TAR Sicilia, Catania, Sez. II, 23 gennaio 2020, n. 181

TAR Sicilia, Catania, Sez. II, 23 gennaio 2020, n. 181

MASSIMA
TAR Sicilia, Catania, Sez. II, 23 gennaio 2020, n. 181
Per giurisprudenza assolutamente consolidata, il vincolo cimiteriale determina a tutt’oggi un regime di inedificabilità ex lege e integra una limitazione legale della proprietà a carattere assoluto e non consente in alcun modo l’allocazione sia di edifici, sia di opere incompatibili con il vincolo medesimo, e ciò in considerazione dei molteplici interessi pubblici che la fascia di rispetto intende tutelare, quali le esigenze di natura igienico-sanitaria, la salvaguardia della peculiare sacralità che connota i luoghi destinati alla sepoltura e il mantenimento di un’area di possibile espansione della cinta cimiteriale (cfr. tra le tante, Cons. Stato, sez. IV, 15 ottobre 2018, n. 5911; 9 marzo 2016, n. 949; 27 ottobre 2009, n. 6547; Sez. V 3 maggio 2007, n. 1934; 23 agosto 2000, n. 4574; Sez. II, 28 febbraio 1996, n. 3031; CGA, 26 giugno 2000, n. 299; 5 gennaio 2011, n. 2), per cui ne consegue che la presenza di manufatto all’interno della fascia di rispetto rappresenta, per applicazione diretta dell’art. 338 del R.D. n. 1265/1934, ragione di per sé ostativa alla regolarizzazione dell’abuso edilizio.
NORME CORRELATE
Pubblicato il 23/01/2020
N. 00181/2020 REG.PROV.COLL.
N. 05127/1993 REG.RIC.
N. 00457/2015 REG.RIC.
REPUBBLICA ITALIANA
IN NOME DEL POPOLO ITALIANO
Il Tribunale Amministrativo Regionale per la Sicilia
sezione staccata di Catania (Sezione Seconda)

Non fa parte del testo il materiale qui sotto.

-- ==== Sys2Proof/Word.lean ====
section
/-! DEFINITION. The words of the W2416: bytes of the control link, 24-bit port samples and coefficient words. -/

namespace Sys2Proof

/-- One byte of the control link. -/
abbrev Byte := BitVec 8

/-- One 24-bit position of an audio port, or one coefficient word (00 Conventions, R2, R95). -/
abbrev Word24 := BitVec 24

/-- The five words of a coefficient set (R95). Also used as a pattern of bits to flip in one (R147). -/
structure Words where
  b0 : Word24
  b1 : Word24
  b2 : Word24
  a1 : Word24
  a2 : Word24
  deriving DecidableEq, Repr

/-- The eight positions that each of the three input ports carries in one sample period (R2). -/
structure Ports where
  progA : Vector Word24 8
  progB : Vector Word24 8
  ann : Vector Word24 8
  deriving DecidableEq, Repr

/-- The two announcement slots (R113). -/
inductive Slot where
  | slot1
  | slot2
  deriving DecidableEq, Repr

/-- The direction of a transition of WHEEL_PULSE (R80). -/
inductive Edge where
  | rising
  | falling
  deriving DecidableEq, Repr

/-- What can hold the part in reset (R175). -/
inductive Hold where
  | supplyCut
  | restartRequest
  | resetPin
  deriving DecidableEq, Repr

end Sys2Proof
end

ha pronunciato la presente
SENTENZA
sul ricorso numero di registro generale 5127 del 1993, proposto da
I. Sebastiano B. Maria, rappresentati e difesi dagli avvocati Emanuele Carta, Giuseppe Lo Carmine, con domicilio eletto presso lo studio Fiorella Russo in Catania, via Aloi n. 26;
contro
Comune di Priolo Gargallo (Sr), in persona del legale rappresentante pro tempore, rappresentato e difeso dall’avvocato Elena Procopio, con domicilio eletto presso la Segreteria del TAR Catania;
sul ricorso numero di registro generale 457 del 2015, proposto da
Sebastiano I., Maria B., Francesco I., Carlo Sebastiano I., rappresentati e difesi dagli avvocati Emanuele Carta, Giuseppe Lo Carmine, con domicilio eletto presso lo studio Fiorella Russo in Catania, via Aloi n. 26;
contro
Comune di Priolo Gargallo, in persona del legale rappresentante pro tempore, rappresentato e difeso dall’avvocato Elena Procopio, domiciliato presso la Segreteria del TAR Catania, via Milano 42a;
Assessorato del Territorio e dell’Ambiente della Regione Siciliana, in persona del legale rappresentante pro tempore, rappresentato e difeso dall’Avvocatura Distrettuale dello Stato, domiciliataria ex lege in Catania, via Vecchia Ognina, 149;
per l’annullamento
quanto al ricorso n. 5127 del 1993:
-del provvedimento Commissario Straordinario al Comune di Priolo Gargallo del 3 luglio 1993 n. 10616 recante rigetto della concessione edilizia in sanatoria presentata il 31 dicembre 1986;
quanto al ricorso n.r.g. 457/2015:
– del parere contrario sulla detta istanza in sanatoria, della Commissione per il recupero edilizio del 10 Marzo 1993;
– delle ordinanze del 2 dicembre 2014, distinte dai nn. 33. 35 e 36;
Visti i ricorsi e i relativi allegati;
Visto l’atto di costituzione in giudizio del Comune di Priolo Gargallo e dell’Assessorato del Territorio e dell’Ambiente della Regione Siciliana;
Visti tutti gli atti della causa;
Relatore nell’udienza pubblica del giorno 4 dicembre 2019 la dott.ssa Agnese Anna Barone e uditi per le parti i difensori come specificato nel verbale;
Ritenuto e considerato in fatto e diritto quanto segue.
FATTO
Con istanza del 31 dicembre 1986, i coniugi Sebastiano I. e Maria B. (all’epoca proprietari del fabbricato per cui è causa) chiedevano al Comune di Priolo Gargallo il rilascio del titolo in sanatoria per una costruzione industriale realizzata in assenza di alcun titolo edilizio in contrada Vignazza, in catasto al foglio n. 6, part. 2.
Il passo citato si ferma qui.